By William Vogeler, Esq. | Last updated on

If you're uploading files to a file sharing website, you may as well just leave them on a park bench where everyone can see them.

That's not just a flippant phrase about the risks of file sharing, that's what the judge said in a case pending in a federal district court in Virginia. Magistrate Pamela Mead Sargent said an insurance company's decision to upload files online was "the cyber world equivalent of leaving its claims file on a bench in the public square and telling its counsel where they could find it."

"It is hard to image an act that would be more contrary to protecting the confidentiality of information than to post that information to the world wide web," she said.

Wave Goodbye to Privilege

The dispute arose in litigation between Harleysville Ins. Co. and Holding Funeral Home over a fire loss. The insurer's employee put the case file on the file-sharing service Box Inc., and emailed a link to the company's investigator.
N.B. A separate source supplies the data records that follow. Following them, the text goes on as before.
-- ==== Sys2Proof/Machine/Audio.lean ====
section
/-! DEFINITION. The audio producer's sample step: frame sequencer, channel synthesis, mixing, filter, output
(spec/49_apu.md R603 to R613, R640 to R664). Samples are outputs, not state (R45). -/

namespace Sys2Proof.Machine

open Sys2Proof

/-- One envelope's 240 Hz step: the next level and divider (R604). -/
def envelopeStep (vol : BitVec 4) (loop : Bool) (env : BitVec 4) (div : Nat) : BitVec 4 × Nat :=
  if div = 0 then (if env ≠ 0 then env - 1 else if loop then 15 else env, vol.toNat) else (env, div - 1)

/-- A pulse channel's 240 Hz step (R604). -/
def pulseTick240 (ch : Pulse) : Pulse :=
  let e := envelopeStep ch.vol ch.loop ch.env ch.envDiv
  { ch with env := e.1, envDiv := e.2 }

/-- The noise channel's 240 Hz step (R604). -/
def noiseTick240 (ch : Noise) : Noise :=
  let e := envelopeStep ch.vol ch.loop ch.env ch.envDiv
  { ch with env := e.1, envDiv := e.2 }

/-- The triangle's 240 Hz step: its linear counter (R604). -/
def triTick240 (ch : Triangle) : Triangle := { ch with linear := if ch.linear = 0 then 0 else ch.linear - 1 }

/-- `Tick240()` (R604). -/
def tick240 (u : Apu) : Apu :=
  { u with p1 := pulseTick240 u.p1, p2 := pulseTick240 u.p2, noi := noiseTick240 u.noi, tri := triTick240 u.tri }

/-- A length counter's 120 Hz step: down to 0 unless halted (R605). -/
def lengthStep (halted : Bool) (l : BitVec 8) : BitVec 8 := if halted || l == 0 then l else l - 1

/-- The triangle's 120 Hz step: its length, then the linear counter's reload (R605). -/
def triTick120 (ch : Triangle) : Triangle :=
  { ch with
    length := lengthStep ch.control ch.length
    linear := if ch.reload then ch.reloadValue else ch.linear
    reload := if ch.reload && !ch.control then false else ch.reload }

/-- `Tick120()` (R605). -/
def tick120 (u : Apu) : Apu :=
  { u with
    p1 := { u.p1 with length := lengthStep u.p1.loop u.p1.length }
    p2 := { u.p2 with length := lengthStep u.p2.loop u.p2.length }
    noi := { u.noi with length := lengthStep u.noi.loop u.noi.length }
    tri := triTick120 u.tri }

/-- `Tick60()`: a timing slot without action (R605). -/
def tick60 (u : Apu) : Apu := u

/-- One pass of the frame sequencer's loop: a 240 Hz tick and, by the cascade dividers, the 120 Hz and 60 Hz ticks
(R603). -/
def sequencerTick (u : Apu) : Apu :=
  let u := tick240 u
  let u := { u with fs := { u.fs with n120 := !u.fs.n120 } }
  if u.fs.n120 then u
  else
    let u := tick120 u
    let u := { u with fs := { u.fs with n60 := !u.fs.n60 } }
    if u.fs.n60 then u else tick60 u

/-- `FsAdvance(rate)`: the accumulator grows by `240 / rate`, and each whole unit it holds is one pass (R603). -/
def fsAdvance (rate : Rat) (u : Apu) : Apu :=
  let acc := u.fs.acc + 240 / rate
  let passes := acc.floor.toNat
  times sequencerTick passes { u with fs := { u.fs with acc := acc - passes } }

/-- `PulseFreq(timer)`, Hz (R612). -/
def pulseFreq (timer : BitVec 11) : Rat := cpuClockHz / (16 * (timer.toNat + 1))

/-- `TriFreq(timer)`, Hz (R612). -/
def triFreq (timer : BitVec 11) : Rat := cpuClockHz / (32 * (timer.toNat + 1))

/-- `NoiseRate(i)`, shifts per second (R612). -/
def noiseRate (i : BitVec 4) : Rat := cpuClockHz / (noisePeriodTable.getD i.toNat 1 : Nat)

/-- `x` reduced into [0, m) by whole multiples of `m`. -/
def ratMod (x m : Rat) : Rat := x - m * (x / m).floor

/-- `Volume(ch)`: the nibble in constant-volume mode, the envelope otherwise (R650). -/
def volume (constVol : Bool) (vol env : BitVec 4) : Nat := if constVol then vol.toNat else env.toNat

/-- Is a pulse channel silent (R613, R642)? -/
def pulseSilent (en : Bool) (ch : Pulse) : Bool := !en || decide (ch.timer.toNat < 8) || ch.length == 0

/-- `PulseSample(ch, en, rate)`: the sample is taken before the phase advances; a silent channel does not advance
(R642). -/
def pulseSample (ch : Pulse) (en : Bool) (rate : Rat) : Nat × Pulse :=
  if pulseSilent en ch then (0, ch)
  else
    (((dutyTable.getD ch.duty.toNat []).getD (8 * ch.phase).floor.toNat 0) * volume ch.constVol ch.vol ch.env,
      { ch with phase := ratMod (ch.phase + pulseFreq ch.timer / rate) 1 })

/-- Is the triangle's gate open (R644)? -/
def triGate (en : Bool) (ch : Triangle) : Bool := en && ch.length != 0 && ch.linear != 0

/-- `TriSample(rate)`: the level of the current step; the ramp advances only while the gate is open (R644). -/
def triSample (ch : Triangle) (en : Bool) (rate : Rat) : Nat × Triangle :=
  (triTable.getD ch.phase.floor.toNat 0,
    { ch with phase := if triGate en ch then ratMod (ch.phase + 32 * triFreq ch.timer / rate) 32 else ch.phase })

/-- One shift of the noise register: feedback bit 0 xor bit 6 (mode 1) or bit 1 (mode 0), into bit 14 (R646). -/
def lfsrStep (mode : Bool) (l : BitVec 15) : BitVec 15 :=
  let fb := (l.getLsbD 0) ^^ (if mode then l.getLsbD 6 else l.getLsbD 1)
  (l >>> 1) ||| (if fb then 0x4000#15 else 0#15)

/-- `NoiseSample(rate)`: the sample, then as many shifts as whole shift periods have elapsed (R646). -/
def noiseSample (ch : Noise) (en : Bool) (rate : Rat) : Nat × Noise :=
  let out := if en && ch.length != 0 && !ch.lfsr.getLsbD 0 then volume ch.constVol ch.vol ch.env else 0
  let phase := ch.phase + noiseRate ch.periodIndex / rate
  let shifts := phase.floor.toNat
  (out, { ch with phase := phase - shifts, lfsr := times (lfsrStep ch.mode) shifts ch.lfsr })

/-- The pulse group of the mixer (R660). -/
def pulseMix (s1 s2 : Nat) : Rat :=
  if s1 + s2 = 0 then 0 else (9588 / 100) / (8128 / ((s1 + s2 : Nat) : Rat) + 100)

/-- The triangle, noise and delta-modulation group of the mixer (R660). -/
def tndMix (t n d : Nat) : Rat :=
  if t = 0 ∧ n = 0 ∧ d = 0 then 0
  else (15979 / 100) / (1 / ((t : Rat) / 8227 + (n : Rat) / 12241 + (d : Rat) / 22638) + 100)

/-- `ApuMix` (R660). -/
def apuMix (s1 s2 t n d : Nat) : Rat := pulseMix s1 s2 + tndMix t n d

/-- `ApuFilter(state, m, rate)`: a function the spec leaves open but for the zero state with zero input, which gives
zero output and the zero state (R661; n13). -/
def apuFilter (f : FilterState) (m rate : Rat) : Rat × FilterState :=
  if f.s1 = 0 ∧ f.s2 = 0 ∧ m = 0 then (0, f)
  else
    let r := Config.apuFilter f.s1 f.s2 m rate
    (r.1, { s1 := r.2.1, s2 := r.2.2 })

/-- The four digital channel outputs of one sample step, and the APU after it, its filter not yet advanced (R640). -/
def channelSamples (rate : Rat) (u : Apu) : (Nat × Nat × Nat × Nat) × Apu :=
  let u := fsAdvance rate u
  let s1 := pulseSample u.p1 (u.enable.getLsbD 0) rate
  let s2 := pulseSample u.p2 (u.enable.getLsbD 1) rate
  let t := triSample u.tri (u.enable.getLsbD 2) rate
  let n := noiseSample u.noi (u.enable.getLsbD 3) rate
  ((s1.1, s2.1, t.1, n.1), { u with p1 := s1.2, p2 := s2.2, tri := t.2, noi := n.2 })

/-- `SampleStep(rate)` with the user volume (R640, R662): the sample, and the APU after it. -/
def sampleStep (userVolume : UserVolume) (rate : Rat) (u : Apu) : Rat × Apu :=
  let c := channelSamples rate u
  let y := apuFilter c.2.filt (apuMix c.1.1 c.1.2.1 c.1.2.2.1 c.1.2.2.2 dmcMixLevel) rate
  (userVolume.val * y.1, { c.2 with filt := y.2 })

/-- A run of sample steps at the given rates; a rate that is not positive is no legal pull and makes no step
(R641, U28; n20). -/
def runSamples (rates : List Rat) (u : Apu) : Apu :=
  rates.foldl (fun u rate => if 0 < rate then (sampleStep fullVolume rate u).2 else u) u

/-- The audio producer's turn: as many sample steps as it takes, a free value (R120, R602, D39; n6). -/
def audioTurn (s : State) : State :=
  { s with apu := runSamples (Config.audioSteps s.draws) s.apu, draws := s.draws + 1 }

/-- The samples of `count` sample steps, each written `channels` times, and the APU after them (R641, R664). -/
def pullSamples (userVolume : UserVolume) (rate : Rat) (channels : Nat) : Nat → Apu → List Rat × Apu
  | 0, u => ([], u)
  | count + 1, u =>
    let y := sampleStep userVolume rate u
    let rest := pullSamples userVolume rate channels count y.2
    (List.replicate channels y.1 ++ rest.1, rest.2)

/-- `progress(count, rate, channels)`, the audio backend's pull: the interleaved samples and the machine after it; an
input that is not legal is refused (R641, R664, U28). -/
def progress (count : Nat) (userVolume : UserVolume) (rate : Rat) (channels : Nat) (s : State) :
    Except Refusal (List Rat × State) :=
  if 0 < rate ∧ 1 ≤ channels then
    let r := pullSamples userVolume rate channels count s.apu
    .ok (r.1, { s with apu := r.2 })
  else .error .invalidPull

end Sys2Proof.Machine
end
The email came out in discovery, and the funeral home's counsel accessed the insurer's file using the link in the email. The insurance company learned about it later, leading to the privilege issue and a motion to disqualify defense counsel.

The magistrate ruled that the insurer waived the privilege, but said the defense counsel should have notified plaintiff's counsel and the court before accessing the file. The court denied the motion to disqualify, but ordered the defense counsel to pay costs for the disqualification motion.

Accidental Disclosure

Professor Alberto Bernabe of the John Marshall Law School said some jurisdictions are divided on the issue of whether accidental disclosure automatically waives the privilege.

According to the ABA BNA Lawyers' Manual on Professional Conduct, however, lawyers should "think twice before putting confidential documents in a file-sharing site without password protection."

"The case is also a reminder that lawyers generally aren't free to secretly exploit inadvertently disclosed materials even if they believe the disclosure waived any privilege claim," the manual says.